Cable & Wireless Communications shocked investors yesterday by warning it expected a further downturn in earnings from its Caribbean arm.
With economic conditions impacting on usage in the 13 countries making up the region, CWC said underlying earnings were likely to slide further from the $229m (£142m) recorded in the year to March, which itself represented a 15 per cent fall.
Call revenues in the region fell by 9 per cent, with both lower usage and higher numbers of people leaving, especially in Jamaica, where the country's poor economic situation is adding to the problems.
CWC now expects its underlying earnings from the Caribbean in 2011-12 to be in the range of $180m to $210m, down by a third in two years at the bottom of the range.
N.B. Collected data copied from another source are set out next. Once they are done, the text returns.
-- ==== Sys2Proof/Laws/State.lean ====
section
/-! SUPPORT. What each update of the state leaves: one lemma for each field and update, true by definition. -/

namespace Sys2Proof.Machine

/-! ## setSched -/

@[simp] theorem setSched_part (s : State) (x : Sched) : (s.setSched x).part = s.part := rfl
@[simp] theorem setSched_sched (s : State) (x : Sched) : (s.setSched x).sched = x := rfl
@[simp] theorem setSched_mem (s : State) (x : Sched) : (s.setSched x).mem = s.mem := rfl
@[simp] theorem setSched_cores (s : State) (x : Sched) : (s.setSched x).cores = s.cores := rfl
@[simp] theorem setSched_arrays (s : State) (x : Sched) : (s.setSched x).arrays = s.arrays := rfl
@[simp] theorem setSched_work (s : State) (x : Sched) : (s.setSched x).work = s.work := rfl
@[simp] theorem setSched_agents (s : State) (x : Sched) : (s.setSched x).agents = s.agents := rfl
@[simp] theorem setSched_fabric (s : State) (x : Sched) : (s.setSched x).fabric = s.fabric := rfl
@[simp] theorem setSched_host (s : State) (x : Sched) : (s.setSched x).host = s.host := rfl
@[simp] theorem setSched_churn (s : State) (x : Sched) : (s.setSched x).churn = s.churn := rfl
@[simp] theorem setSched_mgmt (s : State) (x : Sched) : (s.setSched x).mgmt = s.mgmt := rfl

/-! ## setMem -/

@[simp] theorem setMem_part (s : State) (x : Mem) : (s.setMem x).part = s.part := rfl
@[simp] theorem setMem_sched (s : State) (x : Mem) : (s.setMem x).sched = s.sched := rfl
@[simp] theorem setMem_mem (s : State) (x : Mem) : (s.setMem x).mem = x := rfl
@[simp] theorem setMem_cores (s : State) (x : Mem) : (s.setMem x).cores = s.cores := rfl
@[simp] theorem setMem_arrays (s : State) (x : Mem) : (s.setMem x).arrays = s.arrays := rfl
@[simp] theorem setMem_work (s : State) (x : Mem) : (s.setMem x).work = s.work := rfl
@[simp] theorem setMem_agents (s : State) (x : Mem) : (s.setMem x).agents = s.agents := rfl
@[simp] theorem setMem_fabric (s : State) (x : Mem) : (s.setMem x).fabric = s.fabric := rfl
@[simp] theorem setMem_host (s : State) (x : Mem) : (s.setMem x).host = s.host := rfl
@[simp] theorem setMem_churn (s : State) (x : Mem) : (s.setMem x).churn = s.churn := rfl
@[simp] theorem setMem_mgmt (s : State) (x : Mem) : (s.setMem x).mgmt = s.mgmt := rfl

/-! ## setWork -/

@[simp] theorem setWork_part (s : State) (x : Work) : (s.setWork x).part = s.part := rfl
@[simp] theorem setWork_sched (s : State) (x : Work) : (s.setWork x).sched = s.sched := rfl
@[simp] theorem setWork_mem (s : State) (x : Work) : (s.setWork x).mem = s.mem := rfl
@[simp] theorem setWork_cores (s : State) (x : Work) : (s.setWork x).cores = s.cores := rfl
@[simp] theorem setWork_arrays (s : State) (x : Work) : (s.setWork x).arrays = s.arrays := rfl
@[simp] theorem setWork_work (s : State) (x : Work) : (s.setWork x).work = x := rfl
@[simp] theorem setWork_agents (s : State) (x : Work) : (s.setWork x).agents = s.agents := rfl
@[simp] theorem setWork_fabric (s : State) (x : Work) : (s.setWork x).fabric = s.fabric := rfl
@[simp] theorem setWork_host (s : State) (x : Work) : (s.setWork x).host = s.host := rfl
@[simp] theorem setWork_churn (s : State) (x : Work) : (s.setWork x).churn = s.churn := rfl
@[simp] theorem setWork_mgmt (s : State) (x : Work) : (s.setWork x).mgmt = s.mgmt := rfl

/-! ## setAgents -/

@[simp] theorem setAgents_part (s : State) (x : Agents) : (s.setAgents x).part = s.part := rfl
@[simp] theorem setAgents_sched (s : State) (x : Agents) : (s.setAgents x).sched = s.sched := rfl
@[simp] theorem setAgents_mem (s : State) (x : Agents) : (s.setAgents x).mem = s.mem := rfl
@[simp] theorem setAgents_cores (s : State) (x : Agents) : (s.setAgents x).cores = s.cores := rfl
@[simp] theorem setAgents_arrays (s : State) (x : Agents) : (s.setAgents x).arrays = s.arrays := rfl
@[simp] theorem setAgents_work (s : State) (x : Agents) : (s.setAgents x).work = s.work := rfl
@[simp] theorem setAgents_agents (s : State) (x : Agents) : (s.setAgents x).agents = x := rfl
@[simp] theorem setAgents_fabric (s : State) (x : Agents) : (s.setAgents x).fabric = s.fabric := rfl
@[simp] theorem setAgents_host (s : State) (x : Agents) : (s.setAgents x).host = s.host := rfl
@[simp] theorem setAgents_churn (s : State) (x : Agents) : (s.setAgents x).churn = s.churn := rfl
@[simp] theorem setAgents_mgmt (s : State) (x : Agents) : (s.setAgents x).mgmt = s.mgmt := rfl

/-! ## setFabric -/

@[simp] theorem setFabric_part (s : State) (x : Fabric) : (s.setFabric x).part = s.part := rfl
@[simp] theorem setFabric_sched (s : State) (x : Fabric) : (s.setFabric x).sched = s.sched := rfl
@[simp] theorem setFabric_mem (s : State) (x : Fabric) : (s.setFabric x).mem = s.mem := rfl
@[simp] theorem setFabric_cores (s : State) (x : Fabric) : (s.setFabric x).cores = s.cores := rfl
@[simp] theorem setFabric_arrays (s : State) (x : Fabric) : (s.setFabric x).arrays = s.arrays := rfl
@[simp] theorem setFabric_work (s : State) (x : Fabric) : (s.setFabric x).work = s.work := rfl
@[simp] theorem setFabric_agents (s : State) (x : Fabric) : (s.setFabric x).agents = s.agents := rfl
@[simp] theorem setFabric_fabric (s : State) (x : Fabric) : (s.setFabric x).fabric = x := rfl
@[simp] theorem setFabric_host (s : State) (x : Fabric) : (s.setFabric x).host = s.host := rfl
@[simp] theorem setFabric_churn (s : State) (x : Fabric) : (s.setFabric x).churn = s.churn := rfl
@[simp] theorem setFabric_mgmt (s : State) (x : Fabric) : (s.setFabric x).mgmt = s.mgmt := rfl

/-! ## setHost -/

@[simp] theorem setHost_part (s : State) (x : HostIf) : (s.setHost x).part = s.part := rfl
@[simp] theorem setHost_sched (s : State) (x : HostIf) : (s.setHost x).sched = s.sched := rfl
@[simp] theorem setHost_mem (s : State) (x : HostIf) : (s.setHost x).mem = s.mem := rfl
@[simp] theorem setHost_cores (s : State) (x : HostIf) : (s.setHost x).cores = s.cores := rfl
@[simp] theorem setHost_arrays (s : State) (x : HostIf) : (s.setHost x).arrays = s.arrays := rfl
@[simp] theorem setHost_work (s : State) (x : HostIf) : (s.setHost x).work = s.work := rfl
@[simp] theorem setHost_agents (s : State) (x : HostIf) : (s.setHost x).agents = s.agents := rfl
@[simp] theorem setHost_fabric (s : State) (x : HostIf) : (s.setHost x).fabric = s.fabric := rfl
@[simp] theorem setHost_host (s : State) (x : HostIf) : (s.setHost x).host = x := rfl
@[simp] theorem setHost_churn (s : State) (x : HostIf) : (s.setHost x).churn = s.churn := rfl
@[simp] theorem setHost_mgmt (s : State) (x : HostIf) : (s.setHost x).mgmt = s.mgmt := rfl

/-! ## setChurn -/

@[simp] theorem setChurn_part (s : State) (x : Churn) : (s.setChurn x).part = s.part := rfl
@[simp] theorem setChurn_sched (s : State) (x : Churn) : (s.setChurn x).sched = s.sched := rfl
@[simp] theorem setChurn_mem (s : State) (x : Churn) : (s.setChurn x).mem = s.mem := rfl
@[simp] theorem setChurn_cores (s : State) (x : Churn) : (s.setChurn x).cores = s.cores := rfl
@[simp] theorem setChurn_arrays (s : State) (x : Churn) : (s.setChurn x).arrays = s.arrays := rfl
@[simp] theorem setChurn_work (s : State) (x : Churn) : (s.setChurn x).work = s.work := rfl
@[simp] theorem setChurn_agents (s : State) (x : Churn) : (s.setChurn x).agents = s.agents := rfl
@[simp] theorem setChurn_fabric (s : State) (x : Churn) : (s.setChurn x).fabric = s.fabric := rfl
@[simp] theorem setChurn_host (s : State) (x : Churn) : (s.setChurn x).host = s.host := rfl
@[simp] theorem setChurn_churn (s : State) (x : Churn) : (s.setChurn x).churn = x := rfl
@[simp] theorem setChurn_mgmt (s : State) (x : Churn) : (s.setChurn x).mgmt = s.mgmt := rfl

/-! ## setMgmt -/

@[simp] theorem setMgmt_part (s : State) (x : Mgmt) : (s.setMgmt x).part = s.part := rfl
@[simp] theorem setMgmt_sched (s : State) (x : Mgmt) : (s.setMgmt x).sched = s.sched := rfl
@[simp] theorem setMgmt_mem (s : State) (x : Mgmt) : (s.setMgmt x).mem = s.mem := rfl
@[simp] theorem setMgmt_cores (s : State) (x : Mgmt) : (s.setMgmt x).cores = s.cores := rfl
@[simp] theorem setMgmt_arrays (s : State) (x : Mgmt) : (s.setMgmt x).arrays = s.arrays := rfl
@[simp] theorem setMgmt_work (s : State) (x : Mgmt) : (s.setMgmt x).work = s.work := rfl
@[simp] theorem setMgmt_agents (s : State) (x : Mgmt) : (s.setMgmt x).agents = s.agents := rfl
@[simp] theorem setMgmt_fabric (s : State) (x : Mgmt) : (s.setMgmt x).fabric = s.fabric := rfl
@[simp] theorem setMgmt_host (s : State) (x : Mgmt) : (s.setMgmt x).host = s.host := rfl
@[simp] theorem setMgmt_churn (s : State) (x : Mgmt) : (s.setMgmt x).churn = s.churn := rfl
@[simp] theorem setMgmt_mgmt (s : State) (x : Mgmt) : (s.setMgmt x).mgmt = x := rfl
The warning sent shares in the group, formed following a demerger from its corporate telecoms arm last year, down 12 per cent to 42.4p, their lowest level since the split.
Tony Rice, chief executive of CWC, said the Caribbean has been more difficult than ex- pected since the demerger and it continues to face weak economies in the region.
Profits overall rose by 21 per cent to $462m last year, but on an underlying basis the performance was flat as revenues from the Caribbean business fell 3 per cent to $850m.
A better performance elsewhere partially offset this, with Macau doing well as smartphone usage takes off. Its operations in Panama, Monaco and the Maldives also progressed.